#### PROBLEM DESCRIPTION:
Repeat only the stretch of lines below that runs from the line with "(p.scheduledTrigger).fileNumberFault = p.fileNumberFault" through the line with "(p.evaluateSchedule).previousPage = p.previousPage", unaltered.

------------------------------------

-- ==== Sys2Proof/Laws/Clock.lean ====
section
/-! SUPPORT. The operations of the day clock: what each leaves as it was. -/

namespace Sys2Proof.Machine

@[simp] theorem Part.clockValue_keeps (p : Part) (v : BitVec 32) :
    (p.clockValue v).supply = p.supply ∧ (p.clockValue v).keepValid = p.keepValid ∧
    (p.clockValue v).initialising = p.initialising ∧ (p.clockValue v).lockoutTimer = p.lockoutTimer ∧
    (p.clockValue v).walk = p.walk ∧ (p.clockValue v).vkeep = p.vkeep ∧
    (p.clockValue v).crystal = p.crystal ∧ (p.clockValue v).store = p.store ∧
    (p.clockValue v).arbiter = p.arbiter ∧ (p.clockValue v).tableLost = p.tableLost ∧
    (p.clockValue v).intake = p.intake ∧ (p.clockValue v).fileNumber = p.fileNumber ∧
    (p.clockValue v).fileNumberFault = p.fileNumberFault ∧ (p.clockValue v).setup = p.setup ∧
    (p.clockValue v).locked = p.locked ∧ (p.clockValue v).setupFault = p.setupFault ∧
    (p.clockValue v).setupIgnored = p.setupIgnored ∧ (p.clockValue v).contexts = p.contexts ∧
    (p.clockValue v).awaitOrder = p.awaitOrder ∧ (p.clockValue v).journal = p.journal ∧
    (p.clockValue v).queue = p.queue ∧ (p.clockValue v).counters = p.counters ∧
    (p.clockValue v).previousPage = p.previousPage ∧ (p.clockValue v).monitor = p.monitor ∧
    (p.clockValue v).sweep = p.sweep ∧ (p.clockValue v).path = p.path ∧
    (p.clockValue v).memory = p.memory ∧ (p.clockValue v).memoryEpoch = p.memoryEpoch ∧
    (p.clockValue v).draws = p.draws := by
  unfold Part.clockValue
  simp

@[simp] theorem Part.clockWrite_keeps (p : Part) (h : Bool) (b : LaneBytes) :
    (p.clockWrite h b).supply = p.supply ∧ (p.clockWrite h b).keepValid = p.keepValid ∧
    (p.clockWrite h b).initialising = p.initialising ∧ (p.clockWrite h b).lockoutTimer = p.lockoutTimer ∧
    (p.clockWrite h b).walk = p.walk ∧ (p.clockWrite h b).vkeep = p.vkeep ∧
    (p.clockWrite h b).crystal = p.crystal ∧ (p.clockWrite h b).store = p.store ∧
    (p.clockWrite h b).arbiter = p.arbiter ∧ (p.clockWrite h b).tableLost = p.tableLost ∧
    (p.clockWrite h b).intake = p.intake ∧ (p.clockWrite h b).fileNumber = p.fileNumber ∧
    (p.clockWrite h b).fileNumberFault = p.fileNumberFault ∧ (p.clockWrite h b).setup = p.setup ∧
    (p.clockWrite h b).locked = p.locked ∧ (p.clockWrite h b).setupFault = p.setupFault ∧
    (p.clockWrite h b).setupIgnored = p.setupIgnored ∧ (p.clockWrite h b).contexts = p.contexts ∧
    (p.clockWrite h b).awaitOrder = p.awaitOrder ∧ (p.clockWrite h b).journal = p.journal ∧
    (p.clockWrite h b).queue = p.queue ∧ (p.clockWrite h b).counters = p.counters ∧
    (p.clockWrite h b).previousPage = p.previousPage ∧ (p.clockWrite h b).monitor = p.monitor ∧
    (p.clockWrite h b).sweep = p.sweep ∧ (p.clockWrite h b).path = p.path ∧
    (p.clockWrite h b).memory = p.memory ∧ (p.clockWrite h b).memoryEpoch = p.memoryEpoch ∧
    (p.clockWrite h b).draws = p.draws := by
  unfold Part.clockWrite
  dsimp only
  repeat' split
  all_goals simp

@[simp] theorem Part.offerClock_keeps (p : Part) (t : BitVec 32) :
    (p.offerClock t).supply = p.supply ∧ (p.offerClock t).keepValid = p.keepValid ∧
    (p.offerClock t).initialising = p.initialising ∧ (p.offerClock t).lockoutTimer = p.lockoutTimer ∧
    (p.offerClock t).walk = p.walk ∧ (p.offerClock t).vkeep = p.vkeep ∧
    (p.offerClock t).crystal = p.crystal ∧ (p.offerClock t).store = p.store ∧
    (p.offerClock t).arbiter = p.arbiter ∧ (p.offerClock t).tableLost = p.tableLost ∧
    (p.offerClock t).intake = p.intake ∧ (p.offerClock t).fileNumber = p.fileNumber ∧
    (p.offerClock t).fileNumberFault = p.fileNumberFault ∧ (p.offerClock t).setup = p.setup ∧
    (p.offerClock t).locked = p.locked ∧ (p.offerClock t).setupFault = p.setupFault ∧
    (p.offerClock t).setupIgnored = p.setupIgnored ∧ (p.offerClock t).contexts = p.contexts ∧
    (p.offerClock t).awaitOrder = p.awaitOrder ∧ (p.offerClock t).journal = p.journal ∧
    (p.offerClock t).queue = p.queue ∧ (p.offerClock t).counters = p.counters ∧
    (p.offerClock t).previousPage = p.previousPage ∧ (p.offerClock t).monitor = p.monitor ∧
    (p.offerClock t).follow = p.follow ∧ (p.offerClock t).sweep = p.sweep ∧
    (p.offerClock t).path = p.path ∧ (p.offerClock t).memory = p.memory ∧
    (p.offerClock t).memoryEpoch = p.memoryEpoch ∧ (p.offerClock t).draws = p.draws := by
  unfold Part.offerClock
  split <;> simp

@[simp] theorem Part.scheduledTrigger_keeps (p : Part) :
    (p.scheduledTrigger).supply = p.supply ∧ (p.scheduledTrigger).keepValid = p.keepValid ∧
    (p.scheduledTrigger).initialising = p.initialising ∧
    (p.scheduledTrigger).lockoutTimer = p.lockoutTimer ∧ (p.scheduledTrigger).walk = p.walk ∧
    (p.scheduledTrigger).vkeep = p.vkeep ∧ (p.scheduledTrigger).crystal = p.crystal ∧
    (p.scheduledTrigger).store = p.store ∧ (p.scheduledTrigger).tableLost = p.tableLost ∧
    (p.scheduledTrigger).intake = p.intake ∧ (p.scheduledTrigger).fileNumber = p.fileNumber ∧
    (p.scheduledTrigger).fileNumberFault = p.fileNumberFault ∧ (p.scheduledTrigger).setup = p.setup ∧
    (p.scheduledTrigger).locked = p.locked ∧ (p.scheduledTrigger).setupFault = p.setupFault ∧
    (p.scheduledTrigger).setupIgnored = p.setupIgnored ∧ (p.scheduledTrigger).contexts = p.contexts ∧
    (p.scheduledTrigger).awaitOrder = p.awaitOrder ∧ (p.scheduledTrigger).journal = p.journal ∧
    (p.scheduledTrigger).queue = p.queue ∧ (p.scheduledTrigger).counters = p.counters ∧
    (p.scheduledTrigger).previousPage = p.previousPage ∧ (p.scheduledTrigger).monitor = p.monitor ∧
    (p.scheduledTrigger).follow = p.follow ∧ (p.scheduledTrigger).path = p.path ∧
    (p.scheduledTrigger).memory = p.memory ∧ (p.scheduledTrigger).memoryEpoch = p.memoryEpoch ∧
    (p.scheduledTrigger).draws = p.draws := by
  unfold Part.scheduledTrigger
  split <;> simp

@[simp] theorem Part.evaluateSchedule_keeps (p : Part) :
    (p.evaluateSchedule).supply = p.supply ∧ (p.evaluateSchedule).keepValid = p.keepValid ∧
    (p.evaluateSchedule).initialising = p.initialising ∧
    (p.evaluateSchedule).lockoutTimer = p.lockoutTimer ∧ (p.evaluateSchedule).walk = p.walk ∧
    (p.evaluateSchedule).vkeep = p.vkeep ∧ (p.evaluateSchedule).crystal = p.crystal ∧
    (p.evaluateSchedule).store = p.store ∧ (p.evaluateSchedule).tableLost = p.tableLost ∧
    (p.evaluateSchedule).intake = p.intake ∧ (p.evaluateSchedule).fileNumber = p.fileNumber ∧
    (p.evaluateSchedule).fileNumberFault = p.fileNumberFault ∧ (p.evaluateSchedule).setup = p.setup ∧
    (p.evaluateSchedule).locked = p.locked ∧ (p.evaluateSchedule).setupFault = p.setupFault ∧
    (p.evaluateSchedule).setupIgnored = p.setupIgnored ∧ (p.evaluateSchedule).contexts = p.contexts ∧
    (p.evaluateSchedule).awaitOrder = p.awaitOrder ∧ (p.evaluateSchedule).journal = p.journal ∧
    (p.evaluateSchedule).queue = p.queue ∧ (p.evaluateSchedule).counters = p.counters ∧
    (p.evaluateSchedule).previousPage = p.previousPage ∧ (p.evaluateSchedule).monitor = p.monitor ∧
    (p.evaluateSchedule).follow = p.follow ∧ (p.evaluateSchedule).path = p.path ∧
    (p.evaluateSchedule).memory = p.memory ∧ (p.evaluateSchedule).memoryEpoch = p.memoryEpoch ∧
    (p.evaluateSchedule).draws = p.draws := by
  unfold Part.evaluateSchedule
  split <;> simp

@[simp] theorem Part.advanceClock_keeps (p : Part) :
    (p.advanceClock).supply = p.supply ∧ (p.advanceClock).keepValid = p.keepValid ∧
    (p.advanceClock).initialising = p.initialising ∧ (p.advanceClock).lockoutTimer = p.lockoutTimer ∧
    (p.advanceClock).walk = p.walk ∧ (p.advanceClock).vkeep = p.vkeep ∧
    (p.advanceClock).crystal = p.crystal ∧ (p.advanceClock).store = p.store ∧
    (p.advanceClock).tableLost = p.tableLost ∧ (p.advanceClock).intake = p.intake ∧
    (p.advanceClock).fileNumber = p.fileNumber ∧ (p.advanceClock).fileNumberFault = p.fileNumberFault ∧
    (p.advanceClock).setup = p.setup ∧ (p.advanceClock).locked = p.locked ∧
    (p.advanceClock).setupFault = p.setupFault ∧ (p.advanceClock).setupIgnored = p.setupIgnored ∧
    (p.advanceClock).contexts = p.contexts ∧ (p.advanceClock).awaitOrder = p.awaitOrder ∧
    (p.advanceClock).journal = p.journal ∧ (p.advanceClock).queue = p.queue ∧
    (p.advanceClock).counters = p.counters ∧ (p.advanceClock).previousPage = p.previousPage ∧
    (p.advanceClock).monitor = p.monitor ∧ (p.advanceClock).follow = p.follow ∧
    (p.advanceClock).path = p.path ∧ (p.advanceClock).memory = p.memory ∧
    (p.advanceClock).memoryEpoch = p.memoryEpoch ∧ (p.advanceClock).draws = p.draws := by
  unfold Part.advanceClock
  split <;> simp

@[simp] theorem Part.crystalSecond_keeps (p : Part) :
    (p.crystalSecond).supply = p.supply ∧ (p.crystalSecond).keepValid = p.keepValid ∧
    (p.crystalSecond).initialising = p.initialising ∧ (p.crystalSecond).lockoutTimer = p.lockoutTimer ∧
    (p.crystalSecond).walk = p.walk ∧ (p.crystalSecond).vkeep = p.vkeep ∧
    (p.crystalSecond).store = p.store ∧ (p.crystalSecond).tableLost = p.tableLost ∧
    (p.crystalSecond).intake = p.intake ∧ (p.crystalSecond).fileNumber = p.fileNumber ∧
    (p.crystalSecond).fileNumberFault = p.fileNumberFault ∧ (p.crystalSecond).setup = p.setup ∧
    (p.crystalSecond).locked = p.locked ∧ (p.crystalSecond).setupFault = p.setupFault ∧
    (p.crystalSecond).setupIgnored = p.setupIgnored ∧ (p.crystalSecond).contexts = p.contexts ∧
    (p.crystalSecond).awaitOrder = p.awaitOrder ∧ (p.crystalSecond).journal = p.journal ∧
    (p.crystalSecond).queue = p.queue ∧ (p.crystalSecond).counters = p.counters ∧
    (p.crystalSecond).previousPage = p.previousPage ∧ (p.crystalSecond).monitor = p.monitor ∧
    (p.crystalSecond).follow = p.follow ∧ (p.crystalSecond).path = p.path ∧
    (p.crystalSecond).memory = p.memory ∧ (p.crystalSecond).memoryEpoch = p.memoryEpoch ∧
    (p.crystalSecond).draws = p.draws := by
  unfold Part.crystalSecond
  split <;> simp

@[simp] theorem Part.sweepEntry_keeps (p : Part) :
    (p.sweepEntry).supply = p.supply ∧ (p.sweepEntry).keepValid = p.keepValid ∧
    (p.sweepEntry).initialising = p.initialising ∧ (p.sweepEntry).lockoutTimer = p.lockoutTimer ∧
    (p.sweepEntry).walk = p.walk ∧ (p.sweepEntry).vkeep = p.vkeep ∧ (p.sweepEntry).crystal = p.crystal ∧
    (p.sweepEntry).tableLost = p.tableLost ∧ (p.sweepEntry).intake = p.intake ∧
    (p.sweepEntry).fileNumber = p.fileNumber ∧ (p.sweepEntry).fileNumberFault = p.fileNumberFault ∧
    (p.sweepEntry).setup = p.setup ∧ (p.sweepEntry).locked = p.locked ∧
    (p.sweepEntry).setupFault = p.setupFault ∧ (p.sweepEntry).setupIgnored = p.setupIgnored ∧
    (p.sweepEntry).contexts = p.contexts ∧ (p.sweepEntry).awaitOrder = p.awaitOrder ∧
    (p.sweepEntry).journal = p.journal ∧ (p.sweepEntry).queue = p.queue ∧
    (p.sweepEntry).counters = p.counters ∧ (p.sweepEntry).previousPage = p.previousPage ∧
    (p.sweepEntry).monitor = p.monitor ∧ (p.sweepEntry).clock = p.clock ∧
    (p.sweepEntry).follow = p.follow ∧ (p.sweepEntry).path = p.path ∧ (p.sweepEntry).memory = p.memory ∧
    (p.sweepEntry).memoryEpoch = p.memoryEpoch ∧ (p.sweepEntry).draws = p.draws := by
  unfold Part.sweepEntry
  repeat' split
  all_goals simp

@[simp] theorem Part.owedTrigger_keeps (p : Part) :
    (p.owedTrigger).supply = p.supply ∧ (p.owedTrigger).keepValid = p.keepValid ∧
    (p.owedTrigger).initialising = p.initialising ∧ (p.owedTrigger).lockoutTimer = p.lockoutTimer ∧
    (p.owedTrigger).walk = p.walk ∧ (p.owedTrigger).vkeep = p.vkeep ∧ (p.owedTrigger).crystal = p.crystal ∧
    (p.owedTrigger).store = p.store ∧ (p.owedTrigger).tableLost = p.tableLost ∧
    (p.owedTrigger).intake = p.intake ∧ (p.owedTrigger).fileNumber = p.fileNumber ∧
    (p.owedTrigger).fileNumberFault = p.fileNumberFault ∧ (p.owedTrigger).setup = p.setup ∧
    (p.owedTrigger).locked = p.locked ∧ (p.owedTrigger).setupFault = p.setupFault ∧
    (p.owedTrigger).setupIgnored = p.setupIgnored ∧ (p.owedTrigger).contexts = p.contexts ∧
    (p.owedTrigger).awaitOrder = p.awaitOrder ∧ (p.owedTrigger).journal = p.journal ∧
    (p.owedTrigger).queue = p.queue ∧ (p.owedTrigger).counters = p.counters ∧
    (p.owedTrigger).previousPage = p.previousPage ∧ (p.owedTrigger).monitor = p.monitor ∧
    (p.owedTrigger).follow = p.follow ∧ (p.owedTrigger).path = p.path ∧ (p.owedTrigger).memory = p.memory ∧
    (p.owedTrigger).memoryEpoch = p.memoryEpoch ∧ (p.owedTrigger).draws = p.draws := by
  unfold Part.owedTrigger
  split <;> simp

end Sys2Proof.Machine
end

------------------------------------

#### TASK OUTPUT:
    (p.scheduledTrigger).fileNumberFault = p.fileNumberFault ∧ (p.scheduledTrigger).setup = p.setup ∧
    (p.scheduledTrigger).locked = p.locked ∧ (p.scheduledTrigger).setupFault = p.setupFault ∧
    (p.scheduledTrigger).setupIgnored = p.setupIgnored ∧ (p.scheduledTrigger).contexts = p.contexts ∧
    (p.scheduledTrigger).awaitOrder = p.awaitOrder ∧ (p.scheduledTrigger).journal = p.journal ∧
    (p.scheduledTrigger).queue = p.queue ∧ (p.scheduledTrigger).counters = p.counters ∧
    (p.scheduledTrigger).previousPage = p.previousPage ∧ (p.scheduledTrigger).monitor = p.monitor ∧
    (p.scheduledTrigger).follow = p.follow ∧ (p.scheduledTrigger).path = p.path ∧
    (p.scheduledTrigger).memory = p.memory ∧ (p.scheduledTrigger).memoryEpoch = p.memoryEpoch ∧
    (p.scheduledTrigger).draws = p.draws := by
  unfold Part.scheduledTrigger
  split <;> simp

@[simp] theorem Part.evaluateSchedule_keeps (p : Part) :
    (p.evaluateSchedule).supply = p.supply ∧ (p.evaluateSchedule).keepValid = p.keepValid ∧
    (p.evaluateSchedule).initialising = p.initialising ∧
    (p.evaluateSchedule).lockoutTimer = p.lockoutTimer ∧ (p.evaluateSchedule).walk = p.walk ∧
    (p.evaluateSchedule).vkeep = p.vkeep ∧ (p.evaluateSchedule).crystal = p.crystal ∧
    (p.evaluateSchedule).store = p.store ∧ (p.evaluateSchedule).tableLost = p.tableLost ∧
    (p.evaluateSchedule).intake = p.intake ∧ (p.evaluateSchedule).fileNumber = p.fileNumber ∧
    (p.evaluateSchedule).fileNumberFault = p.fileNumberFault ∧ (p.evaluateSchedule).setup = p.setup ∧
    (p.evaluateSchedule).locked = p.locked ∧ (p.evaluateSchedule).setupFault = p.setupFault ∧
    (p.evaluateSchedule).setupIgnored = p.setupIgnored ∧ (p.evaluateSchedule).contexts = p.contexts ∧
    (p.evaluateSchedule).awaitOrder = p.awaitOrder ∧ (p.evaluateSchedule).journal = p.journal ∧
    (p.evaluateSchedule).queue = p.queue ∧ (p.evaluateSchedule).counters = p.counters ∧
    (p.evaluateSchedule).previousPage = p.previousPage ∧ (p.evaluateSchedule).monitor = p.monitor ∧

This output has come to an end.